Automatically generated metadata may leak sensitive information. Manual review is always required before publication.


Basic Usage

python make_metadata_from_data.py \
  data.csv \
  --privacy_unit user_id

Contribution Levels

Four contribution levels are supported:

Level Description
table Table-level DP metadata only
table_with_keys Table-level metadata with public keys
column Per-column DP contribution metadata
partition Fine-grained partition-level metadata

Higher level incurr more risk of disclosure.
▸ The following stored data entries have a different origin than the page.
/-- A walk of a slice's spilled records: each that a test accepts ends with status 0, and then each whose
deadline has passed ends with status 1 (spec 14 R218, R220). -/
def State.walk (s : State) (sl : Nat) (ends : MonEntry → Bool) : State :=
  let c := s.slice sl
  let s := s.setSlice sl { c with counters := { c.counters with walks := bump c.counters.walks } }
  ((c.spilled.filter fun p => ends p.entry).foldl
    (fun s p => (s.clearSpill sl p).endAside sl p.entry 0) s).expireSpilled sl

/-- Whether bytes of an address space meet a range. -/
def touches (asid va n lasid lo len : Nat) : Bool := asid = lasid && va < lo + len && lo < va + n

/-- Whether a byte of an address space is unpredictable as one of a rate-store area (spec 17 R259). -/
def StoreArea.blurs (a : StoreArea) (asid va : Nat) : Bool :=
  a.tainted && touches asid va 1 a.asid a.base a.size && !a.fixed.any fun r => r.1 ≤ va && va < r.1 + r.2

/-- Bytes with free values for those that are unpredictable. -/
def State.blurFrom (s : State) (asid : Nat) : Nat → List Byte → List Byte × State
  | _, [] => ([], s)
  | va, b :: bs =>
    let (b, s) := if s.mem.areas.any fun a => a.blurs asid va then
        let (v, s) := s.fresh
        (v.setWidth 8, s)
      else (b, s)
    let (bs, s) := s.blurFrom asid (va + 1) bs
    (b :: bs, s)

/-- What a read of bytes gives: free values for those in a rate-store area that something else than the rate store
has written (spec 17 R259; log entry 6). -/
def State.blur (s : State) (asid va : Nat) (bs : List Byte) : List Byte × State :=
  if s.mem.areas.any fun a => a.tainted && touches asid va bs.length a.asid a.base a.size then s.blurFrom asid va bs
  else (bs, s)

/-- Re-evaluates the entries of a line whose words overlap the bytes written, against the line's value
after the write: satisfied entries end and send a wake with status 0 (spec 14 R216, R220). A table entry
has ended by its deadline; a spilled record counts until a walk has ended it (R218). -/
def State.reevaluate (s : State) (sl : Nat) (l : Line) (lo n : Nat) : State :=
  let base := l.va * 128
  let (data, s) := s.blur l.asid base l.data
  let met := fun e : MonEntry =>
    e.asid = l.asid && e.va / 128 = l.va && e.fired.isNone && e.va < base + lo + n
      && base + lo < e.va + e.bytes && e.holdsIn data
  let now := (s.slice sl).cycle
  let s := s.endEntries sl 0 fun e => met e && !e.expired now
  -- the walker runs when the filter has the line's bit
  if (s.slice sl).spilled.any fun p => filterBit p.entry.va = filterBit base then s.walk sl met else s

/-- What a write does to the marks of an area: while its draw runs it taints it, and later it fixes the bytes
written (spec 17 R259). -/
def StoreArea.soil (a : StoreArea) (asid va n : Nat) : StoreArea :=
  if !touches asid va n a.asid a.base a.size then a
  else if a.ended then { a with fixed := a.fixed ++ [(va, n)] }
  else { a with tainted := true }

/-- A write marks the depth pyramids and the rate-store areas whose bytes it meets: what a draw itself writes
there takes the marks back (spec 17 R259, spec 18 R277). -/
def State.soil (s : State) (asid va n : Nat) : State :=
  { s with mem := { s.mem with
    pyramids := s.mem.pyramids.map fun p => { p with stale := p.stale || touches asid va n p.asid p.addr p.bytes }
    areas := s.mem.areas.map fun a => a.soil asid va n } }

/-- A write of a draw's own depth values or records leaves no mark, but in areas of draws that have ended. -/
def State.unsoil (s old : State) : State :=
  let was := fun a : StoreArea => old.mem.areas.any fun b => b.launch = a.launch && b.tainted
  { s with mem := { s.mem with
    pyramids := old.mem.pyramids, areas := s.mem.areas.map fun a => { a with tainted := was a } } }

/-- Writes bytes of a line at its slice; a write of the whole line clears its poison (R245). -/
def State.writeLine (s : State) (sl : Nat) (l : Line) (lo : Nat) (bs : List Byte) : State :=
  let l := { l with data := patch l.data lo bs, dirty := true
                    poison := l.poison && bs.length < 128 }
  ((s.soil l.asid (l.va * 128 + lo) bs.length).putLine sl l).reevaluate sl l lo bs.length

/-! ## L1 (spec 11 R174, spec 13 R203) -/

/-- The CACHE banks of a core, which are the ways of its L1 (spec 11 R169, R174). -/
def State.cacheBanks (s : State) (c : Nat) : List Nat :=
  (List.range 32).filter fun b => (s.core c).modes.get 0 b = 0

def l1Key (core line : Nat) : Nat := core * 256 + line % 256

def L1Line.isAt (l : L1Line) (asid line : Nat) : Bool := l.asid = asid && l.va = line

/-- The L1 copy of a line, if the core holds one. -/
def State.l1Find (s : State) (c asid line : Nat) : Option L1Line :=
  (s.mem.l1.get [] (l1Key c line)).find? (·.isAt asid line)

def State.l1Set (s : State) (c line : Nat) (set : List L1Line) : State :=
  { s with mem := { s.mem with l1 := s.mem.l1.set [] (l1Key c line) set } }

/-- Drops the L1 copy of a line. -/
def State.l1Drop (s : State) (c asid line : Nat) : State :=
  s.l1Set c line ((s.mem.l1.get [] (l1Key c line)).filter fun l => !l.isAt asid line)

/-- A store's bytes go into the issuing core's L1 copy too (spec 11 R174). -/
def State.l1Store (s : State) (c asid va : Nat) (bs : List Byte) : State :=
  s.l1Set c (va / 128) ((s.mem.l1.get [] (l1Key c (va / 128))).map fun l =>
    if l.isAt asid (va / 128) then { l with data := patch l.data (va % 128) bs } else l)

/-- A value that the home slice returned: it replaces the core's L1 copy, and where `alloc` holds and
there is none it takes a way, a free one first (spec 13 R203; log entry 8). -/
def State.l1Return (s : State) (c : Nat) (l : Line) (alloc : Bool) : State :=
  let set := s.mem.l1.get [] (l1Key c l.va)
  let (n, s) := s.stamp
  if set.any (·.isAt l.asid l.va) then
    s.l1Set c l.va (set.map fun m =>
      if m.isAt l.asid l.va then { m with data := l.data, attr := l.attr, fill := n, poison := false } else m)
  else if !alloc then s
  else
    let banks := s.cacheBanks c
    let open_ := banks.filter fun b => !set.any (·.bank = b)
    let new := fun b : Nat =>
      ({ asid := l.asid, va := l.va, data := l.data, attr := l.attr, bank := b, fill := n } : L1Line)
    match open_, banks with
    | b :: _, _ => s.l1Set c l.va (set ++ [new b])
    | [], [] => s
    | [], banks =>
      let i := Config.l1Victim s.freeCount % banks.length
      let b := banks.getD i 0
      let s := { s with freeCount := s.freeCount + 1 }
      s.l1Set c l.va ((set.filter fun m => m.bank ≠ b) ++ [new b])

/-! ## Peers (spec 13 R213, spec 16 R253, R254) -/

/-- What asking a peer gives: its answer; the number of a request that has not been answered; or no path. -/
inductive PeerGot
  | answer (id : Nat) (r : PeerReply)
  | wait (id : Nat)
  | unreachable
  deriving DecidableEq, Repr

/-- Whether a request is the one that an access of an agent has sent. -/
def PeerMsg.isOf (m : PeerMsg) (q : Req) (node : BitVec 22) (acc : PeerAcc) : Bool :=
  m.who = q.who && m.lane = q.lane && m.va = q.va && m.node = node && m.acc = acc

/-- The request leaves the list of those sent. -/
def State.dropPeer (s : State) (id : Nat) : State :=
  { s with mem := { s.mem with peerOut := s.mem.peerOut.filter fun m => m.id ≠ id } }

/-- An access to the memory of a peer: its answer where that has come, else the request that waits for it,
sent now where it has not been sent (R254). A node without a port is unreachable (R253). -/
def State.askPeer (s : State) (q : Req) (node : BitVec 22) (acc : PeerAcc) (obs : BitVec 5) :
    PeerGot × State :=
  match s.mem.peerOut.find? (·.isOf q node acc) with
  | some m =>
    match m.answer with
    | some r => (.answer m.id r, s.dropPeer m.id)
    | none => (.wait m.id, s)
  | none =>
    if s.mem.routes.get 0 node.toNat = 0 then (.unreachable, s)
    else
      let (n, s) := s.stamp
      let sl := s.homeSlice q.asid q.va
      let m : PeerMsg :=
        { id := n, node := node, va := q.va, src := s.mem.node, key := (s.ctx q.ctx).key, obs := obs
          acc := acc, who := q.who, lane := q.lane, slice := sl, start := (s.slice sl).cycle }
      (.wait n, { s with mem := { s.mem with peerOut := s.mem.peerOut ++ [m] } })

/-! ## Reads and writes of a few bytes at the home slice -/

/-- The outcome of a read, and of a write. -/
inductive Got
  | bytes (bs : List Byte)
  | fault (c : DFault) (why : Absence)
  | stall (at_ : StallAt)
  deriving DecidableEq, Repr

/-- The outcome that a peer's answer is; a status stands for its number. -/
def PeerReply.got : PeerReply → Got
  | .data bs => .bytes bs
  | .status n => .bytes (leBytes n 4)
  | .parked => .bytes []
  | .perm => .fault .perm .other
  | .notPresent => .fault .notPresent .other
  | .ecc => .fault .ecc .other

/-- An access to a peer as an outcome. -/
def State.peerAccess (s : State) (q : Req) (node : BitVec 22) (acc : PeerAcc) (obs : BitVec 5) : Got × State :=
  match s.askPeer q node acc obs with
  | (.answer _ r, s) => (PeerReply.got r, s)
  | (.wait id, s) => (.stall (.peer id), s)
  | (.unreachable, s) => (.fault .unreachable .other, s)

/-- Bytes of a line that an access has reached. -/
def State.lineBytesAt (s : State) (q : Req) (l : Line) (n : Nat) : List Byte × State :=
  s.blur l.asid q.va ((l.data.drop (q.va % 128)).take n)

/-- Reads `n` bytes of one line at its home slice. -/
def State.readHome (s : State) (q : Req) (n : Nat) : Got × State :=
  match s.access { q with r := true } with
  | (.line _ l, s) => let (bs, s) := s.lineBytesAt q l n; (.bytes bs, s)
  | (.peer node _, s) => s.peerAccess q node (.read n) q.obs
  | (.fault c why, s) => (.fault c why, s)
  | (.stall p, s) => (.stall p, s)

/-- Writes bytes of one line at its home slice; the answer's bytes are those written. -/
def State.writeHome (s : State) (q : Req) (bs : List Byte) (obs : BitVec 5) : Got × State :=
  match s.access { q with w := true } with
  | (.line sl l, s) => (.bytes bs, s.writeLine sl l (q.va % 128) bs)
  | (.peer node _, s) => s.peerAccess q node (.write bs) obs
  | (.fault c why, s) => (.fault c why, s)
  | (.stall p, s) => (.stall p, s)

/-- The physical address of an atomic that is performed at the channel or at the host: the page is
present, granted, has a frame and is placed MEM or HOST (spec 12 R191). A line that the slice holds carries the
placement and the permissions of its fill (spec 15 R231). -/
def State.farPlace (s : State) (sl asid va : Nat) : Option Nat :=
  match (s.lookup (s.dieOfSlice sl) asid va).1 with
  | .absent _ => none
  | .leaf level e _ =>
    let a : Attr := match s.findLine sl asid (va / 128) with
      | some l => l.attr
      | none => leafAttr e
    if (a.place = 1 || a.place = 2) && !leafPeer e && !leafFrameless e && a.r && a.w
        && s.physOk (leafPa level e va) then some (leafPa level e va) else none

/-- An atomic at its frame: the home slice writes back and drops its copy, the operation acts on the
frame, and the line's monitor entries are judged against the value written (spec 12 R191). -/
def State.atomFar (s : State) (sl asid va pa : Nat) (n : Nat) (new : Nat → Nat) : Got × State :=
  let line := va / 128
  let base := pa / 128 * 128
  let held := s.findLine sl asid line
  let s := match held with
    | some l => ((if l.dirty then s.writeFrame base l else s).dropLine sl asid line)
    | none => s
  if s.mem.poisoned.get false (pa / 128) then (.fault .ecc .other, s)
  else
    let (bs, s) := s.blur asid va (s.readPhys pa n)
    let old := leNat bs
    let s := (s.soil asid va n).writePhys pa (leBytes (new old) n)
    let l : Line :=
      { asid := asid, va := line, data := s.readPhys base 128, dirty := false, held := false
        ctx := 0, attr := {}, retain := false, stream := false, poison := false, leaf := 0, used := 0
        alloc := 0 }
    (.bytes (leBytes old n), s.reevaluate sl l (va % 128) n)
Always use the lowest metadata granularity sufficient for the use case.

Example: Table-Level Metadata

python make_metadata_from_data.py \
  data.csv \
  --privacy_unit user_id \
  --default_contributions_level table

Example: Continuous Partitions

python make_metadata_from_data.py \
  data.csv \
  --privacy_unit user_id \
  --continuous_partitions '{"age":[0,18,30,50,100]}'

Example: Column Groups

python make_metadata_from_data.py \
  data.csv \
  --privacy_unit user_id \
  --column_groups '[["age","income"]]'

Example: Dependency Detection

python make_metadata_from_data.py \
  data.csv \
  --privacy_unit user_id \
  --with_dependencies True

Notes

  • Datetime columns are inferred automatically
  • Numeric bounds are inferred for numeric columns
  • Dependency detection may increase runtime
  • Fine-grained metadata increases disclosure risk